Uno dei primi incarti che gli sono arrivati sulla scrivania riguardava proprio la zona dove è nato e tutt’ora risiede. “Mica s’è inventato niente Calenda. C’era ancora Ugo Vetere al Campidoglio, un gran signore. C’aveva l’idea di rendere Roma ancor più magnifica di quella che era. Erano gli anni Ottanta, per le vie succedeva di tutto e lui aveva il sogno che il bello potesse affievolire la forza della cattiveria”, ricorda Berelli. Era la fine del 1982 o forse del 1983. “A lui o non so chi gli era venuto in mente di fare tra il Flaminio e il Palazzetto un luogo dello sport. Ci volevano mettere prati, parcheggi, attrezzi per tutti. Uno andava là e faceva tutto lo sport che voleva. Dalla pallacanestro al calcio, passando per le corsette e non so che altro, sono mai stato uno sportivo. Mi arrivarono gli incarti per vedere i dettagli tecnici. Completai la revisione dopo qualche settimana, ma non credo che il faldone sia mai uscito dall’ufficio del mio capo. Rimase là sospeso”.
Gravitò tra le polveri di uno scaffale per anni. “Mi ritornò in mano che in Campidoglio ci stava Nicola Signorello. Rifeci quello che avevo fatto, ma anche quella volta non ne seppi più nulla”.
Ogni tanto la cittadella dello sport al Flaminio ritorna in auge, se ne parla un po’, ci si confronta, a volte si litiga, “perché c’è chi la vorrebbe così, chi colà. Se si sommassero le intenzioni sarebbe un luogo meraviglioso”. Ma non accade nulla. Walter Veltroni la diede per fatta: “D'intesa con la Sovrintendenza di Stato e con la famiglia Nervi stiamo progettando l'ampliamento dello stadio Flaminio a 40.000 posti, per farlo diventare lo stadio della Lazio e del rugby". Era il 2006, “l’idea era quella di sistemare un po’ tutto attorno”, sottolinea Berelli, ma se ne fece niente in realtà se non piccoli lavoretti.
Quarantamila persone al Flaminio ci entrarono, il rugby prese possesso del campo e degli spalti (che osservavano la Nazionale dal 2000). La Lazio però non prese mai dimora. E pure il rugby se ne andò. Alla fine del Sei Nazioni del 2011. Da allora poco o niente. Un decennio di solitudine, amplificato dall’abbandono nel 2018 di qualsiasi forma di sport dal Palazzetto.

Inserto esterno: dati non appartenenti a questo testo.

-- ==== Sys2Proof/Machine/Dispatch.lean ====
section
/-! DEFINITION. The execute phase's dispatch on the decoded operation (40_cycle.md R64 step 3, R66). -/

namespace Sys2Proof.Machine

/-- The meaning of one instruction from the state after its fetch and decode. -/
def exec (i : Instr) (s : State) : Host.Outcome State Fault Refusal :=
  match i with
  | .read n => Sys2Proof.Machine.execRead n s
  | .write n => Sys2Proof.Machine.execWrite n s
  | .load n => Sys2Proof.Machine.execLoad n s
  | .store n => Sys2Proof.Machine.execStore n s
  | .add n => Sys2Proof.Machine.execAdd n s
  | .sub n => Sys2Proof.Machine.execSub n s
  | .div n => Sys2Proof.Machine.execDiv n s
  | .mul n => Sys2Proof.Machine.execMul n s
  | .br n => Sys2Proof.Machine.execBr n s
  | .brneg n => Sys2Proof.Machine.execBrneg n s
  | .brzero n => Sys2Proof.Machine.execBrzero n s
  | .halt n => Sys2Proof.Machine.execHalt n s
  | .unmapped w => Sys2Proof.Machine.execUnmapped w s

end Sys2Proof.Machine
end

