-- ==== Sys2Proof/Safety.lean ====
section
/-! DEFINITION. What claims are stated in: the invariants of the machine, each from a rule of 10_state.md or
20_memory.md, and what a run without error is. -/

namespace Sys2Proof.Machine

/-- The word invariant (10_state.md R22, R15, R17, R21): ACC, IR and every memory word hold a word. -/
abbrev wordInvariant (s : State) : Prop :=
  validWord s.acc ∧ validWord s.ir ∧ ∀ a < 100, validWord (Memory.read s.mem a)

/-- The ranges of the counter and the decoded registers (10_state.md R16, R18, R19), and that the decode is exact:
`IR = 100 * OPC + OPR` (30_encoding.md R54). -/
abbrev registerInvariant (s : State) : Prop :=
  (0 ≤ s.ic ∧ s.ic ≤ 100) ∧ (-99 ≤ s.opc ∧ s.opc ≤ 99) ∧ (-99 ≤ s.opr ∧ s.opr ≤ 99) ∧ s.ir = 100 * s.opc + s.opr

/-- The input cursor stays within the stream (10_state.md R24). -/
abbrev cursorInvariant (s : State) : Prop := s.incur ≤ s.inputs.length

/-- Memory is in canonical form and, during a load, the loader's `k` and `i` agree, stay within memory, and everything
from `k` on is still 0 (20_memory.md R32, R33); outside a load they are 0 (log entry 4). -/
abbrev memoryInvariant (s : State) : Prop :=
  Memory.wf s.mem = true ∧
    (s.status = .loading → s.loadAddr = s.loadIndex ∧ s.loadAddr ≤ 100 ∧
      ∀ a < 100, s.loadAddr ≤ a → Memory.read s.mem a = 0) ∧
    (s.status ≠ .loading → s.loadAddr = 0 ∧ s.loadIndex = 0)

/-- The four run-time error kinds (60_exceptions.md R91, kinds 2 to 5). -/
abbrev runtimeKind (k : FaultKind) : Prop := k ≠ .noFault ∧ k ≠ .loadError

/-- The fault record agrees with the status (10_state.md R26, 60_exceptions.md R93, 20_memory.md R39). -/
abbrev recordInvariant (s : State) : Prop :=
  (s.status = .faulted ↔ runtimeKind s.faultKind) ∧ (s.status = .loadFailed ↔ s.faultKind = .loadError) ∧
    (s.status = .loadFailed ↔ s.loadCause ≠ .noCause) ∧ (s.status ≠ .loadFailed → s.faultLine = 0)

/-- All of them together. -/
abbrev machineInvariant (s : State) : Prop :=
  wordInvariant s ∧ registerInvariant s ∧ cursorInvariant s ∧ memoryInvariant s ∧ recordInvariant s

/-- The host lets the core move at the next step. -/
abbrev hostQuiet (s : State) : Prop := s.host = [] ∨ s.host.head? = some .quiet

/-- What is left of the host's inputs after the next step. -/
def hostRest (s : State) : List HostInput := s.host.tail

/-- No error has ended a run or a load (60_exceptions.md R91). -/
abbrev errorFree (s : State) : Prop := s.status ≠ .faulted ∧ s.status ≠ .loadFailed

/-- The operation a cycle dispatched ends the run (40_cycle.md R67). -/
def endsRun (i : Instr) : Bool :=
  match i with
  | .halt _ => true
  | .unmapped _ => true
  | .read _ => false
  | .write _ => false
  | .load _ => false
  | .store _ => false
  | .add _ => false
  | .sub _ => false
  | .div _ => false
  | .mul _ => false
  | .br _ => false
  | .brneg _ => false
  | .brzero _ => false

end Sys2Proof.Machine
end

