/-- Settles O50: after the words the machine is `loaded`, from which the end of the source and the sentinel both finish
the load. -/
theorem wholeSourceLoads : Obligations.WholeSourceLoads := by
  intro s ws last rest hl hr hvalid hlen hlast hhost
  have hl' := loaded_status ws (.command last :: rest) s
  have hhost' := loaded_host ws (.command last :: rest) s
  have hstep : step (loaded ws (.command last :: rest) s) =
      .next (loadFinish (setHost rest (loaded ws (.command last :: rest) s))) := by
    rcases hlast with rfl | rfl
    · exact step_endOfSource hhost' hl'
    · exact step_sentinel hhost' hl'
  refine ⟨_, run_last (run_load ws hl hr hvalid hlen hhost 1) hstep, rfl, read_loaded ws _ s, wf_loaded hlen _ s, rfl,
    ?_⟩
  rw [loaded_eq]
  simp

/-- Settles O51: after the words the machine is `loaded`, with `k` and `i` the number of words, and the bad token fails
the load there. -/
theorem firstBadTokenEndsTheLoad : Obligations.FirstBadTokenEndsTheLoad := by
  intro s ws bad cause rest hl hr hvalid hlen hbad hhost
  have haddr := loaded_loadAddr ws (.command bad :: rest) s
  have hindex := loaded_loadIndex ws (.command bad :: rest) s
  have hstep := step_failing (loaded_host ws (.command bad :: rest) s) (loaded_status ws _ s) (haddr.symm ▸ hbad)
  exact ⟨_, run_last (run_load ws hl hr hvalid hlen hhost 1) hstep, rfl, rfl, rfl, hindex, read_loaded ws _ s, rfl⟩

end Sys2Proof
end

section
/-! PROOFS. Two runs of cycles (20_memory.md section 3, 40_cycle.md's rule on runs without end) and the word placed
under the next fetch (log entries 2 and 3). -/

namespace Sys2Proof.Machine

/-- A cycle of a machine that the host leaves alone: the word `w` at IC is latched and its instruction executed. -/
theorem step_alone {s : State} {w : Int} {i : Instr} (hhost : s.host = []) (hr : s.status = .running)
    (hic : addressInMemory s.ic) (hw : Memory.read s.mem s.ic.toNat = w) (hd : decode w = .ok i) :
    step s = exec i (latch w s) := by
  rw [step_fetched (.inl hhost) hr hic (hw.symm ▸ hd), fetched, hw, hostRest, hhost, List.tail_nil, ← hhost,
    setHost_self]

/-! ### The placed word -/

theorem fetchSlot_inside (s : State) : addressInMemory (fetchSlot s) := by
  unfold fetchSlot
  split
  · assumption
  · decide

theorem fetchSlot_of_inside {s : State} (h : addressInMemory s.ic) : fetchSlot s = s.ic := if_pos h

/-- The table's word is the word of a decoded instruction. -/
theorem decode_of_decodeTableWord {nbits w : Nat} {i : Instr} (h : decodeTableWord nbits w = some i) :
    decode (wordOfBits w) = .ok i := by
  unfold decodeTableWord at h
  split at h
  · next j hj => rw [hj, Option.some.inj h]
  · cases h

/-- The placed word is what the next step fetches, and it leaves the host's list as it was. -/
theorem step_placeFetchWord {w : Int} {i : Instr} (hd : decode w = .ok i) (s : State) :
    step (placeFetchWord w s) = exec i (latch w (setHost s.host (placeFetchWord w s))) := by
  have hcell : Memory.read (placeFetchWord w s).mem (placeFetchWord w s).ic.toNat = w := read_write_same _ _ w
  have hfetch := step_fetched (s := placeFetchWord w s) (.inr rfl) rfl (fetchSlot_inside s) (hcell.symm ▸ hd)
  rw [hfetch, fetched, hcell]
  rfl

end Sys2Proof.Machine

namespace Sys2Proof

open Sys2Proof.Machine

/-- Settles O37: the STORE leaves ACC at IC + 1, where the next cycle fetches it. -/
theorem storeToTheNextAddressIsFetchedNext : Obligations.StoreToTheNextAddressIsFetchedNext := by
  intro s j hhost hr hic hd hacc
  have hnext : addressInMemory (s.ic + 1) := by omega
  have hstore := (step_alone hhost hr (by omega) rfl hd).trans (exec_store hnext _)
  have hcell := read_write_same s.mem (s.ic + 1).toNat s.acc
  exact ⟨_, hstore, rfl, rfl, step_alone hhost hr hnext hcell hacc⟩

/-- Settles O39: by induction on the number of steps, each of which branches to where it was fetched. -/
theorem branchToItselfRunsForever : Obligations.BranchToItselfRunsForever := by
  intro s k hhost hr hic hcell
  induction k generalizing s with
  | zero => exact ⟨s, rfl, hr, rfl, rfl, rfl, rfl⟩
  | succ k ih =>
    have hbr := (step_alone hhost hr hic hcell (decode_wordFor_br hic)).trans (exec_br _ _)
    obtain ⟨t, hrun, hkept⟩ := ih (setIc s.ic (latch (4000 + s.ic) s)) hhost hr hic hcell
    exact ⟨t, (run_core_of_next hbr k).trans hrun, hkept⟩

/-- Settles O54: the state of the execute phase is the placed one with the word latched. -/
theorem placedWordRunsNext : Obligations.PlacedWordRunsNext := by
  intro s nbits w i h
  have hslot := fetchSlot_inside s
  refine ⟨_, step_placeFetchWord (decode_of_decodeTableWord h) s, rfl, rfl, rfl, hslot, fetchSlot_of_inside, rfl, rfl,
    rfl, rfl, rfl, read_write_same _ _ _, fun a ha => read_write_toNat_other s.mem hslot.1 _ ha⟩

Quei cinquecento metri che distanziano i progetti di Nervi padre (il Palazzetto) e Nervi figlio (il Flaminio) sono rimasti disabitati, in un silenzio noioso e rilassante, se non ci fosse ogni tanto “qualche ragazzino che ferma la macchina, mette la musica a palla si beve qualche birra con gli amici, qualche canna, insomma cose da giovani. Una volta c’erano le prostitute, qualcuna si affaccia ancora, ma non faccio vita notturna da parecchio e di schifezza in giro non ce n’è più come anni fa”.